Bread is so beautiful because among many other things it contains our shared human need to eat as well as God’s desire to give us all that is needful and more.

It’s difficult for us to know and understand what is happening in Syria, but a few days ago there was a story from Aleppo.[3] Every morning, just before sunrise, some rebel fighters step away from the front lines in the city for another vital and urgent task: baking bread. Bread is a mainstay of the Syrian diet — it accompanies every meal — and the city has been paralyzed by over two weeks of war.

In war everything becomes a weapon, even bread. “The regime has tried to deprive our supporters of water and gas, and now they are using bread,” said one militia member. But he said the rebels had learned how to fight back against the government’s attempts to keep bread out of areas controlled by the opposition. “We took control of the wheat warehouses in Aleppo’s suburbs,” he said. “We have many of them, in several areas, and they might keep us supplied for weeks.”

Some of you may have seen the footage of bakeries in Aleppo that have become opposition outposts, with long, loud bread lines snaking around corners. Abu Mohammed, a rebel baker in eastern Aleppo, said that skirmishes sometimes break out among customers, especially when there is not enough to go around. But his squad — seven to nine rebels baking and distributing bread — try to feed who they can and make sure no one gets preferential treatment, he said.

Bread is so beautiful because it contains the stories of our human hunger for food but also for freedom, our hunger for power but also for peace.

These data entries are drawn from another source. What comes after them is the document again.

-- ==== Sys2Proof/Machine/Tick.lean ====
section
/-! DEFINITION. What a fabric cycle does by itself (DESIGN CHOICE): the end of the cycle, the start of the next one, and the
happenings of the device's own that are due in it, which join the queue in a fixed order. -/

namespace Sys2Proof.Machine

/-- The end of a fabric cycle: the word at the output lands, the samples and steps of the demod lanes, captures, triggers and
counters. -/
def endCycle (s : Device) : Device :=
  let s1 := outputCycle s
  let s2 := wordsLand (captureStarts (s1.ssi + 32) s1)
  let s3 := forAllDo (s2.lanes.map Prod.fst) laneCycle s2
  portsSend (ledgersEnd (evcLand (trigEnd (capturesDone (capturesTake (brokenInputs s3))))))

/-- The next fabric cycle begins: what the last one's register writes and device writes left for collisions is forgotten (R12, R13,
R24), and so are the input samples that nothing takes in any more. -/
def nextCycle (s : Device) : Device :=
  { s with cycle := s.cycle + 1, hwNow := [], addNow := [], former := [], placed := [], inputs := s.inputsNext }

/-- REGISTRATION_APPLY (R53, R54): W and d take effect together, and the bench keeps its place in time. -/
def registrationApply (s : Device) : Device :=
  if s.registrationDue then
    let s1 := registrationOp s
    benchShift (32 * (s1.tb.W - s.tb.W)) s1
  else s

/-- CHANNEL_ACTIVATION (R275, R276): at most one activation of a channel in a cycle; the bench is one of its consumers
(R334). -/
def activationOp (n : Nat) (s : Device) : Device :=
  if (sfind s.ev.act n).isSome then s
  else
    let s1 := channelActivationOp n s
    match sfind s1.ev.act n with
    | some a => benchStartEvent n a.stamp s1
    | none => s1

/-- What lands at the start of a fabric cycle, first by first. -/
def startCycle (s : Device) : Device :=
  let s1 := alarmLand (rateLand (offsetLand (registrationApply s)))
  let s2 := ledgersCool (routerLand s1)
  let s3 := colophonsDue (closeCut (writeResults s2))
  let s4 := schedulerAnswers (verdictStage (seqLand (gangLand (syntheticLand s3))))
  laneLand (linkLand (calLand (benchLand (fetchFaults (carriersWord s4)))))

/-- A row for each number of a list. -/
def rowsOf {n : Nat} [NeZero n] (l : List Nat) (f : Fin n → Instr) : List Instr := l.map fun i => f (Fin.ofNat n i)

/-- The row of an instruction that a channel or read-out sequencer issues. -/
def instrRow (k : Nat) : SeqInstr → Instr
  | .nop => .nop (Fin.ofNat 576 k)
  | .block .. => .block (Fin.ofNat 576 k)
  | .endB => .endBlock (Fin.ofNat 576 k)
  | .yieldB => .yieldBlock (Fin.ofNat 576 k)
  | .goto _ => .goto (Fin.ofNat 576 k)
  | .loop .. => .loop (Fin.ofNat 576 k)
  | .endl .. => .endl (Fin.ofNat 576 k)
  | .jcond .. => .jcond (Fin.ofNat 576 k)
  | .armdLane .. => .armd (Fin.ofNat 576 k)
  | .armdGate _ => .armd (Fin.ofNat 576 k)
  | .wait .. => .wait (Fin.ofNat 576 k)
  | .play .. => .play (Fin.ofNat 512 k)
  | .stream .. => .play (Fin.ofNat 512 k)
  | .cplay .. => .cplay (Fin.ofNat 512 k)
  | .setf .. => .setf (Fin.ofNat 512 k)
  | .setp .. => .setp (Fin.ofNat 512 k)
  | .setport .. => .setport (Fin.ofNat 512 k)
  | .strobe => .strobe (Fin.ofNat 512 k)
  | .mark .. => .mark (Fin.ofNat 512 k)
  | .emit _ => .emit (Fin.ofNat 576 k)
  | .win .. => .win (Fin.ofNat 64 (k - 512))
  | .capt .. => .capt (Fin.ofNat 64 (k - 512))

/-- The channels that an event of the last router cycle selects. -/
def Device.activeChannels (s : Device) : List Nat :=
  if s.ev.prev.isEmpty then [] else (List.range 256).filter fun n => !(s.eventsFor n).isEmpty

/-- Due in the time base, the router and the trigger block. -/
def dueEvents (s : Device) : List Instr :=
  let act := s.activeChannels
  rowsOf (((List.range 16).filter fun n => (s.transition n).isSome)) .triggerTransition
    ++ rowsOf ((s.trig.held.filter fun x => decide (x.2 < s.ssi + 32)).map Prod.fst).eraseDups .heldEdgePresent
    ++ rowsOf ((List.range 16).filter fun n => (s.alarmFires n).isSome) .alarmFire
    ++ rowsOf act .channelActivation
    ++ ((List.range 16).flatMap fun n => rowsOf ((List.range 4).filter (s.timerDue n)) (.triggerTimerExpire (Fin.ofNat 16 n)))
    ++ rowsOf ((List.range 16).filter fun n => s.holdoffDue n act.contains) .holdoffEnd
    ++ rowsOf ((List.range 16).filter s.tgCaptureDue) .tgCaptureStart
    ++ rowsOf ((s.trig.remote.filter fun x => decide (x.2.1 < s.ssi + 32)).map Prod.fst).eraseDups .remoteEventDeliver
    ++ (if s.genDue then [.syncGenPulse] else [])

/-- Due in the sequencers, the galleys and the read-out. -/
def dueSequencers (s : Device) : List Instr :=
  let ks := s.seqs.map Prod.fst
  rowsOf (ks.filter s.blockStartDue) .blockStart
    ++ rowsOf (ks.filter fun k => (s.jumpAt k).isSome) .jumpTakeEffect
    ++ rowsOf (ks.filter s.representDue) .blockRepresent
    ++ (ks.filterMap fun k => (s.nextInstr k).map (instrRow k))
    ++ rowsOf (ks.filter fun k => (s.abortAt k).isSome) .underrunAbort
    ++ rowsOf ((s.ports.filter fun x => match x.2.safe with | some g => decide (g.stop ≤ s.ssi) | none => false).map Prod.fst)
      .safeIntervalEnd
    ++ rowsOf ((s.formes.map Prod.fst).filter s.fetchComplete) .fetchDone
    ++ rowsOf ((s.formes.filter fun x => !x.2.busy && !x.2.fetchq.isEmpty).map Prod.fst) .fetchStart
    ++ rowsOf ((s.inputs.filter fun x => !x.2.ring.isEmpty).map Prod.fst) .recordMove
    ++ rowsOf ((s.lanes.filter fun x => x.2.colWait.isSome && s.colRoom).map Prod.fst) .colophonDeferredIssue

/-- Due in the budget scheduler, the bench and the calibration engine. -/
def dueBench (s : Device) : List Instr :=
  rowsOf ((List.range 18).filter s.staleDue) .ledgerStale
    ++ (if s.breakDue then [.benchBreak] else [])
    ++ (if s.phaseOver .brk then [.benchDischarge] else [])
    ++ (if s.makeDue then [.benchMake] else [])
    ++ (if s.phaseOver .make then [.excitationOn] else [])
    ++ (if s.phaseOver .warm then [.warmUpEnd] else [])
    ++ (if s.mainsLate then [.mainsTimeout] else [])
    ++ (if s.calVisitDue then [.benchCalVisit] else [])
    ++ rowsOf ((List.range 9).filter s.stepDue) .calStepStart
    ++ ((List.range 13).filter s.calDueNow).map .calDue
    ++ (if s.commitDue then [.calCommitPeriod] else [])

/-- Due in the DRAM controller. -/
def dueDram (s : Device) : List Instr :=
  rowsOf ((List.range 64).filter s.refreshDue) .refreshDue
    ++ ((s.mc.merge.filter s.mergeLate).map fun e => .mergeTimeout e.num)
    ++ rowsOf ((s.mc.chans.filter fun x => !x.2.flight.isEmpty).map Prod.fst) (fun p => .dramReadReturn p [])
    ++ (if s.busyChans.isEmpty && (s.mc.setclass.isNone || s.classDone || s.flag F.memStatusFrozen) then [] else [.dramCommandSlot])
    ++ (if s.classDone then [.setclassDone] else [])

/-- Due on the links and in the command engine. -/
def dueLinks (s : Device) : List Instr :=
  let ps := List.range 8
  (if s.checkOver then [.linkCheckDone] else [])
    ++ rowsOf (ps.filter s.alignDue) .alignTime ++ rowsOf (ps.filter s.linkLate) .linkTimeout
    ++ rowsOf (ps.filter s.linitDue) .linitSend ++ rowsOf (ps.filter s.attestLate) .attestTimeout
    ++ rowsOf (ps.filter s.tagLate) .tagTimeout ++ rowsOf (ps.filter s.giveupDue) .giveup
    ++ rowsOf (ps.filter s.retryDue) .retryResend ++ rowsOf (ps.filter s.spareDue) .spareResend
    ++ rowsOf (ps.filter s.exchangeLate) .timingExchangeTimeout
    ++ rowsOf (ps.filter s.vc1Due) .vc1BlockSend
    ++ rowsOf (ps.filter s.linkBlockDue) .linkBlockSend
    ++ rowsOf (ps.flatMap fun p => List.replicate (s.framesDue p) p) .frameSend
    ++ rowsOf (ps.filter fun p => !(s.slotsBare p).isEmpty) .syntheticUndecidedWord
    ++ (if s.lateRoutine.isSome then [.commandTimeout] else [])

/-- The device's own happenings of a cycle, in the order in which they join the queue. -/
def dueRows (s : Device) : List Instr :=
  ((s.eng.timed.filter s.timedDue).map fun e => .timedDispatch e.id)
    ++ dueEvents s ++ dueSequencers s ++ dueBench s ++ dueDram s ++ dueLinks s

/-- One fabric cycle passes (DESIGN CHOICE): what an empty queue does in place of idling. During start-up, and where it
stopped, only the count of the locked clock moves (R33); in reset nothing does. -/
def passCycle (s : Device) : Device :=
  match s.phase with
  | .running => startCycle (nextCycle (endCycle s))
  | .starting d | .stopped _ d => if bitOf d 2 then nextCycle s else s
  | .inReset => s

/-- A cycle passes; what the port streams brought in it, which a wire can carry only well formed, and what is due in the new one join the
queue. -/
def tick (s : State) : State :=
  let d := passCycle s.dev
  { pending := s.pending ++ (if d.phase = .running then d.inbox.filter Instr.wf ++ dueRows d else []), dev := { d with inbox := [] } }

end Sys2Proof.Machine
end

In bread all dimensions of human life come together. It contains the generosity of earth and sky, the blessings of sun and rain, the miracle of growth, the skill and toil of human labor; it contains the hunger of the poor and the appetites of the rich; it contains the poetry of our songs and the prose of our commodities markets; it contains our worries about tomorrow and the feast of the Lord’s table. Bread contains what we do to each other and what we do with life. When we begin to receive Jesus  like bread, we begin to see how in him all dimensions of human life are coming together in new ways, in redeeming ways, in ways that are healing and fulfilling. We receive the bread of heaven for the life of the world.

In 1983, in yet another armed conflict in our hurting world, Israeli troops pushed north into Lebanon. Members of a church in Beirut began to buy all the food they could – cans, boxes, bags, you name it. They were not sure if the troops would come all the way to Beirut or stop further south, but they wanted to be prepared.

Then the siege came. West Beirut was totally cut-off. No one could enter or leave. No food was allowed in. People ran out of bread. The bakeries ran out of flour.

At the church, they called a board meeting to decide how to distribute the food they had stockpiled. Two proposals were put on the table. The first was to distribute food to the church members, then other Christians, and if any was left to Muslim neighbors.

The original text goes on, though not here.